What is needed: Of the lines in the data below, write out exactly those from the one holding "(s.setImask v).ports = s.ports := rfl" through the one holding "(s.setHoldoff v).req = s.req := rfl", both included.
Given information Start Marker
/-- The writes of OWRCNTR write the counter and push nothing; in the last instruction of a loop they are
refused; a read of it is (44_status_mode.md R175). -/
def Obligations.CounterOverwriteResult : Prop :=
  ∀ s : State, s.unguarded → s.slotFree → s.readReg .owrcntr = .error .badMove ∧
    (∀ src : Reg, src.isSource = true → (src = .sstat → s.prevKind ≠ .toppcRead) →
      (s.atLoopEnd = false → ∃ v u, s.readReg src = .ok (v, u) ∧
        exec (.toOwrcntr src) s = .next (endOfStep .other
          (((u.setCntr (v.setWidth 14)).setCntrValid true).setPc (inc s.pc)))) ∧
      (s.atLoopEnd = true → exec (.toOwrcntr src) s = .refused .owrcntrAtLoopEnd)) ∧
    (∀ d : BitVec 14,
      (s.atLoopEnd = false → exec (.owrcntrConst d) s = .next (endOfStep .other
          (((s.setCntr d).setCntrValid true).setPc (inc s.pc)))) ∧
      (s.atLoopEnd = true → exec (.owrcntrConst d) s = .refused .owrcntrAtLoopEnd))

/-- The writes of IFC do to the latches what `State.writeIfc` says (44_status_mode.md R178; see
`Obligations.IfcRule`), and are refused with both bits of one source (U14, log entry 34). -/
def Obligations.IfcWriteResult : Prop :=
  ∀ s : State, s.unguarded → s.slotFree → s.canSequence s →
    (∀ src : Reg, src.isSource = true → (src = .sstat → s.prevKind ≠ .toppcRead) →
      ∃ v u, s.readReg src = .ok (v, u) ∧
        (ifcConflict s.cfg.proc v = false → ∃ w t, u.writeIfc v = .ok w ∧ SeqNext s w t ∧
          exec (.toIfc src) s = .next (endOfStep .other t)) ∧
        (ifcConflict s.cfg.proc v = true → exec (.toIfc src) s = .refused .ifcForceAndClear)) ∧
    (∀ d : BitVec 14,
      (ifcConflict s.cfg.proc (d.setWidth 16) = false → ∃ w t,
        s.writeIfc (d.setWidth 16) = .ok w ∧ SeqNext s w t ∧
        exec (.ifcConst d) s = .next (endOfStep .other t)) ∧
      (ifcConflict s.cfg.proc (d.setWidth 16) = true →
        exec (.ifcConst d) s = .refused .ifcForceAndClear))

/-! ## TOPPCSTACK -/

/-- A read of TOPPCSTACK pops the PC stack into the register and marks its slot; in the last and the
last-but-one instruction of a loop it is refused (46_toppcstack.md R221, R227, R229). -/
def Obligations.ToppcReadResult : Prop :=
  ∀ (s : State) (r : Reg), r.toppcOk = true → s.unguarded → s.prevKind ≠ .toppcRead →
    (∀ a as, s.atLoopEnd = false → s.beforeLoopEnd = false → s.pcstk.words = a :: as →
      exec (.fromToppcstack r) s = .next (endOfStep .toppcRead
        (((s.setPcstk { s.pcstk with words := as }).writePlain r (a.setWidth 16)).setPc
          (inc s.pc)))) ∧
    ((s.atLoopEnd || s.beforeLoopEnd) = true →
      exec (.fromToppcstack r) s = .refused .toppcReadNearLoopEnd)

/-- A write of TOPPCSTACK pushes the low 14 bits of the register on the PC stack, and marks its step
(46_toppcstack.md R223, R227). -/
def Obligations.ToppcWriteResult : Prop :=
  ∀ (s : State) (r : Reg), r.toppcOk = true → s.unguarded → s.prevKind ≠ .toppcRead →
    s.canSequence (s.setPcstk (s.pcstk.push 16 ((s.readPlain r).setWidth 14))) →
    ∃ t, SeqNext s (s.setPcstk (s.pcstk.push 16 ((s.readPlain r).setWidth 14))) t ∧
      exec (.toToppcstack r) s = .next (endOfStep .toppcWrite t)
Given information End Marker
Given information Start Marker
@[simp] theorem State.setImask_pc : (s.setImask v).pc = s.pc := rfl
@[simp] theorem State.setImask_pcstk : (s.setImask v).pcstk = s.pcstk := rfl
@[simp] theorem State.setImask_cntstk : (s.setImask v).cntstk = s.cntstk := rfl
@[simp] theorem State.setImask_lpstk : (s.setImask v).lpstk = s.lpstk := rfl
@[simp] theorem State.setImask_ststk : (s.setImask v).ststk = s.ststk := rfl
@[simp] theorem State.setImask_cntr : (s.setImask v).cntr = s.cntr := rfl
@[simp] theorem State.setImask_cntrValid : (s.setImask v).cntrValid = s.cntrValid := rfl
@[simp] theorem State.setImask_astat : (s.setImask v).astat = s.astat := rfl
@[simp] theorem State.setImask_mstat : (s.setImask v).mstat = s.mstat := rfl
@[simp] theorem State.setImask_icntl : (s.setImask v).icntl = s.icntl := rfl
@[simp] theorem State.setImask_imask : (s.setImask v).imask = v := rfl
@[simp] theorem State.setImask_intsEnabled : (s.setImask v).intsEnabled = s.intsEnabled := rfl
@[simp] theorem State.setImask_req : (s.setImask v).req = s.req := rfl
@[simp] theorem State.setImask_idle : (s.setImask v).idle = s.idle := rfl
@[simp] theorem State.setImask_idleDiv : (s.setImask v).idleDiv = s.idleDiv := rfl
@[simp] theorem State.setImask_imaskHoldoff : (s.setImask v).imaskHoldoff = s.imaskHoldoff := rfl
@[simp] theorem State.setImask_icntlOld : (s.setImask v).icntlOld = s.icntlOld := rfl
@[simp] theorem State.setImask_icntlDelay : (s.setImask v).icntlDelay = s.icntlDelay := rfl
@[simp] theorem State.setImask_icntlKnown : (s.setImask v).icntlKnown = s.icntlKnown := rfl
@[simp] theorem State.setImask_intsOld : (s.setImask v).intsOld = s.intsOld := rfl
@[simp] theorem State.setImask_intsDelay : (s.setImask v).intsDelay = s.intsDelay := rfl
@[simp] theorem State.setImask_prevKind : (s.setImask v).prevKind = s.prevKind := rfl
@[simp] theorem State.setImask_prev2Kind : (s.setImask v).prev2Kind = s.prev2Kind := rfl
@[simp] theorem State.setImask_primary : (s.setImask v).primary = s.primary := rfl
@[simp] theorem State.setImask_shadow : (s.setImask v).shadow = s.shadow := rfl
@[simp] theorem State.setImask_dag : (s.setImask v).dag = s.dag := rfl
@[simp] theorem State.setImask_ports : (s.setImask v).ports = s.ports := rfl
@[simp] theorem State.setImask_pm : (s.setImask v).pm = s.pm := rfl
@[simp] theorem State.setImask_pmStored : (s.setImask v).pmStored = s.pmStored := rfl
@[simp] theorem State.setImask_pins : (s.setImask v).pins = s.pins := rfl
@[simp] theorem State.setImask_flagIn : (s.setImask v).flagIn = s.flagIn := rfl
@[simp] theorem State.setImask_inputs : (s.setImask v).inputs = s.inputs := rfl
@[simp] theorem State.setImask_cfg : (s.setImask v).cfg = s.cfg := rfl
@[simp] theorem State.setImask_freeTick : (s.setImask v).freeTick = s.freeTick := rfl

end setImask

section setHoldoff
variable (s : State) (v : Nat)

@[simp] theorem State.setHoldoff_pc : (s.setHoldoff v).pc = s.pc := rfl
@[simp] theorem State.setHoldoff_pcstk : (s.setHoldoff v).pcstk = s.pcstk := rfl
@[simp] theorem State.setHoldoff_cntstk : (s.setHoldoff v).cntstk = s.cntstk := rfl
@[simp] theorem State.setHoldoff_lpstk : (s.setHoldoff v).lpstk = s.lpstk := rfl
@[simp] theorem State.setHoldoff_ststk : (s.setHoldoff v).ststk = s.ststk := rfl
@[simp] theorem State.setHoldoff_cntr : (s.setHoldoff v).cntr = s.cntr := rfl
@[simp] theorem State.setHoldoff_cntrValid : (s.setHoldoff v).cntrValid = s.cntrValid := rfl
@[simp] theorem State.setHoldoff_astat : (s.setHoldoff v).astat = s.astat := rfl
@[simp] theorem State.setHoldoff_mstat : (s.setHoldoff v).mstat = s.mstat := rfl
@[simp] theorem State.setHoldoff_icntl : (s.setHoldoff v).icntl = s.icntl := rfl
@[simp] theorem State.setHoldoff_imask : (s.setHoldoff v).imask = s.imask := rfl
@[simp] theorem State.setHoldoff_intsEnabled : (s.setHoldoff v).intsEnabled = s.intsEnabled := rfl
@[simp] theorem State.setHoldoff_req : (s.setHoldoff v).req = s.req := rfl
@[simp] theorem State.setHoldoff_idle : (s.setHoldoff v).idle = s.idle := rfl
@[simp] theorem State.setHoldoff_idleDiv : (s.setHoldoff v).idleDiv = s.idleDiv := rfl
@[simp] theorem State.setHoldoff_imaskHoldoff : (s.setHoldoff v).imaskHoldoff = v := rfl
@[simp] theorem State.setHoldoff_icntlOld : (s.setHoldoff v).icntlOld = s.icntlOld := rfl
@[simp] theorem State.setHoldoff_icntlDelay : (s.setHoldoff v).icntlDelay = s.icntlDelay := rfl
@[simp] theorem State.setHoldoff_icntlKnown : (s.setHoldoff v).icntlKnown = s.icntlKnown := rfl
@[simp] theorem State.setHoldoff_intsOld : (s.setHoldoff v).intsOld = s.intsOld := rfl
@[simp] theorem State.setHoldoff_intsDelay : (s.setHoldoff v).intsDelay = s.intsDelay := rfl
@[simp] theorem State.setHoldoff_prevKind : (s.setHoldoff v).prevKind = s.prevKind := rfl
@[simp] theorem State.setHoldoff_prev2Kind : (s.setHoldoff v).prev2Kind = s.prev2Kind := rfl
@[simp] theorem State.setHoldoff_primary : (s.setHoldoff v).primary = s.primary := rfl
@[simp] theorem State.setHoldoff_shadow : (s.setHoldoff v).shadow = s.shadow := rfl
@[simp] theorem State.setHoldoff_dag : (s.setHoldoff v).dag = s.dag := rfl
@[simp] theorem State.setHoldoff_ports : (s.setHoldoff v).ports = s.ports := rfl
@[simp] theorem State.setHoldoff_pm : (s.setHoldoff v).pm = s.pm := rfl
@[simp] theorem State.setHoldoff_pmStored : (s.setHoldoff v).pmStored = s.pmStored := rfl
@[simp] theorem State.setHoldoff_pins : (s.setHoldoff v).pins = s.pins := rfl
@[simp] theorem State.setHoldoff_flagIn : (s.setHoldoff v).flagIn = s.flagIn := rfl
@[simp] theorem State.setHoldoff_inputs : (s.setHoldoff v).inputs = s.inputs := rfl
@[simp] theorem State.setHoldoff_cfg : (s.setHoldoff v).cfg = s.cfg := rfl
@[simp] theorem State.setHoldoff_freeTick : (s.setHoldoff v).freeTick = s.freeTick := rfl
Given information End Marker
Exercise answer:
@[simp] theorem State.setImask_ports : (s.setImask v).ports = s.ports := rfl
@[simp] theorem State.setImask_pm : (s.setImask v).pm = s.pm := rfl
@[simp] theorem State.setImask_pmStored : (s.setImask v).pmStored = s.pmStored := rfl
@[simp] theorem State.setImask_pins : (s.setImask v).pins = s.pins := rfl
@[simp] theorem State.setImask_flagIn : (s.setImask v).flagIn = s.flagIn := rfl
@[simp] theorem State.setImask_inputs : (s.setImask v).inputs = s.inputs := rfl
@[simp] theorem State.setImask_cfg : (s.setImask v).cfg = s.cfg := rfl
@[simp] theorem State.setImask_freeTick : (s.setImask v).freeTick = s.freeTick := rfl

end setImask

section setHoldoff
variable (s : State) (v : Nat)

@[simp] theorem State.setHoldoff_pc : (s.setHoldoff v).pc = s.pc := rfl
@[simp] theorem State.setHoldoff_pcstk : (s.setHoldoff v).pcstk = s.pcstk := rfl
@[simp] theorem State.setHoldoff_cntstk : (s.setHoldoff v).cntstk = s.cntstk := rfl
@[simp] theorem State.setHoldoff_lpstk : (s.setHoldoff v).lpstk = s.lpstk := rfl
@[simp] theorem State.setHoldoff_ststk : (s.setHoldoff v).ststk = s.ststk := rfl
@[simp] theorem State.setHoldoff_cntr : (s.setHoldoff v).cntr = s.cntr := rfl
@[simp] theorem State.setHoldoff_cntrValid : (s.setHoldoff v).cntrValid = s.cntrValid := rfl
@[simp] theorem State.setHoldoff_astat : (s.setHoldoff v).astat = s.astat := rfl
@[simp] theorem State.setHoldoff_mstat : (s.setHoldoff v).mstat = s.mstat := rfl
@[simp] theorem State.setHoldoff_icntl : (s.setHoldoff v).icntl = s.icntl := rfl
@[simp] theorem State.setHoldoff_imask : (s.setHoldoff v).imask = s.imask := rfl
@[simp] theorem State.setHoldoff_intsEnabled : (s.setHoldoff v).intsEnabled = s.intsEnabled := rfl
@[simp] theorem State.setHoldoff_req : (s.setHoldoff v).req = s.req := rfl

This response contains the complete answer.